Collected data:
-- ==== Sys2Proof/Machine/Joins.lean ====
section
/-!
DEFINITION. How nodes join and leave (R262, R263, R266, R289, R306): ASSOC_REQ, JOIN_FWD, LEAVE, supervision.
-/

namespace Sys2Proof.Machine

/-! ### The answer to a join -/

/-- The 38 bytes of an ASSOC_RESP body before its FCS (R247). -/
def Block.assocBody (b : Block) (t : Nat) (long : BitVec 64) (short status phi : Nat) (mask : BitVec 112) (streams : Nat) :
    List Byte :=
  toLe 8 long.toNat ++ toLe 3 (short % 2 ^ 20 + status * 2 ^ 20) ++ toLe 4 (b.superframe % 2 ^ 29 + t * 2 ^ 29) ++
    toLe 2 (b.macTriad t).phiDev ++ toLe 2 phi ++ toLe 14 mask.toNat ++ toLe 1 streams ++
    toLe 2 (b.get Reg.MAC_CP_CTRL_CP_END_MIN) ++ toLe 2 (b.get Reg.MAC_SUPV_SUPV)

/-- Where a join came in: its triad; directly on a port in a band set, or through a relay with the SNR it reports. -/
inductive JoinVia where
  | direct (port bands : Nat)
  | relay (entry snr : Nat)
deriving DecidableEq, Repr

/-- Whether a waiting frame answers a join of a long address. -/
def Offer.answersJoin (o : Offer) (long : BitVec 64) : Bool :=
  (o.type == typeAssocResp && leAt o.body 0 8 == long.toNat) ||
    (o.type == typeRoute && byteAt o.body 0 == 9 && leAt o.body 1 8 == long.toNat)

/-- Offer the answer to a join (R262, R306): a new one replaces what still waits for the same node. A refused node has no
address to acknowledge under, so a refusal asks for no ACK. -/
def Block.answerJoin (b : Block) (t : Nat) (via : JoinVia) (long : BitVec 64) (accepted : Bool) (body : List Byte) : Block :=
  let b := { b with mac := { b.mac with offers := b.mac.offers.filter fun o => !o.answersJoin long } }
  match via with
  | .direct port bands =>
    b.offer { controlOffer typeAssocResp t (some port) addrUnassociated body with lastBands := bands, ackReq := accepted }
  | .relay y _ => b.controlTo y typeRoute (toLe 1 9 ++ body)

/-- Refuse a join: status 1 for want of room makes TABLE_FULL (R289), status 2 is the host's refusal (R284, R291). -/
def Block.refuseJoin (b : Block) (t : Nat) (via : JoinVia) (long : BitVec 64) (status : Nat) : Block :=
  let b := if status = 1 then
    (b.inc Reg.TRV_JOIN_REFUSED_COUNT).post 0x0807 1 20 [(1, b.joinFn t), (1, t)] else b
  b.answerJoin t via long false (b.assocBody t long 0 status 0 0 1)

/-! ### Taking an entry -/

/-- The parent of a joining node, its DEPTH and the LINK it starts with (R294, R306). -/
def Block.joinPlace (b : Block) (via : JoinVia) : Nat × Nat × Nat :=
  match via with
  | .direct _ _ => (addrDevice, 1, hopLink firstPhy.info.1 firstPhy.info.2 16)
  | .relay y snr => ((b.node y).short, (b.node y).depth + 1, b.snrLink snr)

/-- Whether a join under way takes precedence over a new one of the same node (R306): within one superframe the direct
reception wins, then the lower path metric, then the lower relay address. -/
def Block.joinStands (b : Block) (x : Nat) (long : BitVec 64) (via : JoinVia) : Bool :=
  let n := b.node x
  match (b.ext x).join, via with
  | some j, .relay y snr =>
    if n.long != long || n.state != 1 || 524288 < (b.brg.now - j.since).toNat then false
    else match j.relay with
      | none => true
      | some y0 =>
        let new := b.pathMetric (b.node y).short (b.snrLink snr)
        y0 != y && (n.metric < new || (n.metric == new && (b.node y0).short < (b.node y).short))
  | _, _ => false

/-- Carriers a new node may use: those of the sub-bands that its port permits and that its CAPS names (DESIGN CHOICE, log
entry 53: the spec gives CHMASK no value). -/
def Block.firstMask (b : Block) (port caps : Nat) : BitVec 112 :=
  BitVec.ofNat 112 (((indicesOf (b.permitted port &&& caps % 16)).map (2 ^ ·)).sum)

/-- Sounding forgets an entry's former node. -/
def Block.forgetNode (b : Block) (x : Nat) : Block :=
  let b := ((b.setFingerprint x .reset).setLink true x .reset).setLink false x .reset
  let mine (k : Nat) : Bool := coefKey 4 0 ≤ k && k < coefKey 5 0 && (k - coefKey 4 0) / 252 == x
  { b with sound := { b.sound with coefs := b.sound.coefs.filter fun p => !mine p.1 } }

/-- A node takes an entry (R289, R291, R324): a known node keeps its fingerprint reference, its time record and its phase
history, and its SEQ counters and maps are reset; a new node takes a fresh entry. -/
def Block.takeEntry (b : Block) (x t : Nat) (via : JoinVia) (long : BitVec 64) (caps phi : Nat) : Block :=
  let old := b.node x
  let same : Bool := old.state != 0 && old.long == long
  let b := if same then
      let fresh (l : LinkMap) : LinkMap := { LinkMap.reset with snr := l.snr }
      (b.setLink true x (fresh (b.link true x))).setLink false x (fresh (b.link false x))
    else b.forgetNode x
  let place := b.joinPlace via
  let base := if same then old else { Node.free with phase := 3, rxPort := 31 }
  let e := if same then b.ext x else .reset
  let port := match via with
    | .direct p _ => p
    | .relay y _ => (b.route y).port
  let b := b.dropLinks x
  let b := b.setExt x { e with
    ulMaps := [], dlMaps := [], hits := [], exhausted := 0, better := none, change := none, rdv := none, seen := []
    join := some { since := b.brg.now, relay := match via with
      | .direct _ _ => none
      | .relay y _ => some y }
    rcPending := none, mode := none, hold := [], chmask := b.firstMask port caps, chNext := none
    chstr := if caps.testBit 4 then 3 else 1, supvFrom := b.superframe }
  let b := b.setNode x { base with
    long := long, short := b.shortOf x, state := 1, depth := place.2.1, sleeps := caps.testBit 5, threePh := caps.testBit 4
    orphan := false, pinned := base.pinned && base.parent == place.1, caps := caps % 512, owner := b.joinFn t, rdvDir := false
    unreachable := false, phi := phi, parent := place.1, alt := addrBroadcast
    rxPort := match via with
      | .direct p _ => p
      | .relay _ _ => base.rxPort
    link := place.2.2, metric := b.pathMetric place.1 place.2.2, rcMiss := 0, lastSf := b.superframe % 2 ^ 29
    vnext := 0, rdvQ := 0, txSeq := 0, rxSeq := 0, pseq := 0, ulMap := 0, dlMap := 0, nverAck := 0, step := 0, fails := 0 }
  b.refreshRoutes x

/-- A join (R289, R306): the entry it takes, or its refusal, and the answer. -/
def Block.join (b : Block) (t : Nat) (via : JoinVia) (long : BitVec 64) (caps phi : Nat) : Block × Option Nat :=
  let blocked := b.trv.nodes.any fun p => p.2.state == 4 && p.2.long == long
  if !b.on Reg.MAC_CTRL_ASSOC_OPEN || blocked then (b.refuseJoin t via long 2, none)
  else match (b.rangeOf (b.joinFn t)).bind fun r => b.allocate r.1 r.2 long with
    | none => (b.refuseJoin t via long 1, none)
    | some x =>
      if b.joinStands x long via then (b, none)
      else
        let b := b.takeEntry x t via long caps phi
        let e := b.ext x
        (b.answerJoin t via long true (b.assocBody t long (b.shortOf x) 0 phi e.chmask e.chstr), some x)

/-- An ASSOC_REQ heard directly (R262, R263, R289). -/
def Block.assocReq (b : Block) (r : RxFrame) : Block :=
  match b.receive typeAssocReq r with
  | (b, none) => b
  | (b, some (hd, m)) =>
    let caps := leAt hd.mac 22 4
    if m.src ≠ addrUnassociated ∨ !fcsOk hd.mac 12 ∨ 512 ≤ caps ∨ b.standsBy hd.port ∨ !b.home then b
    else
      let t := hd.triad
      let phi := (16 * hd.stamp + 65536 - b.angleAt t hd.frame.sample0) % 65536
      let out := b.join t (.direct hd.port hd.frame.phy.bands) (BitVec.ofNat 64 (leAt hd.mac 14 8)) caps phi
      match out.2 with
      | some x => out.1.addOmega x (out.1.omegaOf t hd.stamp hd.frame.sample0) (out.1.origin hd.reception.bearing x)
      | none => out.1

/-- ASSOC_REQ_RECEIVED (R289). -/
def execAssocReqReceived (r : RxFrame) (s : State) : Host.Outcome State Fault Refusal :=
  answer "ASSOC_REQ_RECEIVED" true s fun b => b.assocReq r

/-- An estimate of a child's offset from what its parent reports (R318): once PH_EST of the parent is in use. -/
def Block.childOmega (b : Block) (parent child rel : Nat) (o : ObsFrom) : Block :=
  if (b.ext parent).omegas.length < 4 then b
  else b.addOmega child (((b.node parent).phEst + 2 * 65536 - rel % 65536 - 8) % 65536) o

/-- A join that a relay forwards (R306). -/
def Block.joinFwd (b : Block) (x : Nat) (hd : Heard) : Block :=
  let body := hd.body 16
  let n := b.node x
  let caps := leAt body 9 4
  let rel := leAt body 13 2
  if byteAt body 0 ≠ 8 ∨ !n.relay ∨ 15 ≤ n.depth ∨ 512 ≤ caps ∨ 512 ≤ (b.subtree x).length then b
  else
    let out := b.join (b.triadOf x) (.relay x (byteAt body 15)) (BitVec.ofNat 64 (leAt body 1 8)) caps ((n.phi + rel) % 65536)
    match out.2 with
    | some y => out.1.childOmega x y rel (out.1.origin hd.reception.bearing y)
    | none => out.1

/-- JOIN_FWD_RECEIVED (R306). -/
def execJoinFwdReceived (r : RxFrame) (s : State) : Host.Outcome State Fault Refusal :=
  answer "JOIN_FWD_RECEIVED" true s fun b => b.nodeFrame typeRoute r (fun _ => 16) fun b x hd _ => b.joinFwd x hd

/-! ### Leaving -/

/-- LEAVE_RECEIVED (R247): the association ends. -/
def execLeaveReceived (r : RxFrame) (s : State) : Host.Outcome State Fault Refusal :=
  answer "LEAVE_RECEIVED" true s fun b => b.nodeFrame typeLeave r (fun _ => 1) fun b x _ _ => b.lapse x

/-- SUPERVISION_EXPIRY (R266): the timer stands still while a rendezvous series stands. -/
def Block.superviseNode (b : Block) (x : Nat) : Block :=
  let e := b.ext x
  if !b.home || (b.node x).state != 2 || e.rdv.isSome || b.superframe < e.supvFrom + b.get Reg.MAC_SUPV_SUPV then b
  else (b.inc Reg.MAC_SUPV_LOST_COUNT).lapse x

/-- SUPERVISION_EXPIRY (R266). -/
def execSupervisionExpiry (node : NodeIx) (s : State) : Host.Outcome State Fault Refusal :=
  answer "SUPERVISION_EXPIRY" true s fun b => b.superviseNode node.toNat

end Sys2Proof.Machine
end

__Work request__. Transcribe the records above exactly, from the opening line down to and including the line with "address to acknowledge".

__Solution for this task__.
-- ==== Sys2Proof/Machine/Joins.lean ====
section
/-!
DEFINITION. How nodes join and leave (R262, R263, R266, R289, R306): ASSOC_REQ, JOIN_FWD, LEAVE, supervision.
-/

namespace Sys2Proof.Machine

/-! ### The answer to a join -/

/-- The 38 bytes of an ASSOC_RESP body before its FCS (R247). -/
def Block.assocBody (b : Block) (t : Nat) (long : BitVec 64) (short status phi : Nat) (mask : BitVec 112) (streams : Nat) :
    List Byte :=
  toLe 8 long.toNat ++ toLe 3 (short % 2 ^ 20 + status * 2 ^ 20) ++ toLe 4 (b.superframe % 2 ^ 29 + t * 2 ^ 29) ++
    toLe 2 (b.macTriad t).phiDev ++ toLe 2 phi ++ toLe 14 mask.toNat ++ toLe 1 streams ++
    toLe 2 (b.get Reg.MAC_CP_CTRL_CP_END_MIN) ++ toLe 2 (b.get Reg.MAC_SUPV_SUPV)

/-- Where a join came in: its triad; directly on a port in a band set, or through a relay with the SNR it reports. -/
inductive JoinVia where
  | direct (port bands : Nat)
  | relay (entry snr : Nat)
deriving DecidableEq, Repr

/-- Whether a waiting frame answers a join of a long address. -/
def Offer.answersJoin (o : Offer) (long : BitVec 64) : Bool :=
  (o.type == typeAssocResp && leAt o.body 0 8 == long.toNat) ||
    (o.type == typeRoute && byteAt o.body 0 == 9 && leAt o.body 1 8 == long.toNat)

/-- Offer the answer to a join (R262, R306): a new one replaces what still waits for the same node. A refused node has no
address to acknowledge under, so a refusal asks for no ACK. -/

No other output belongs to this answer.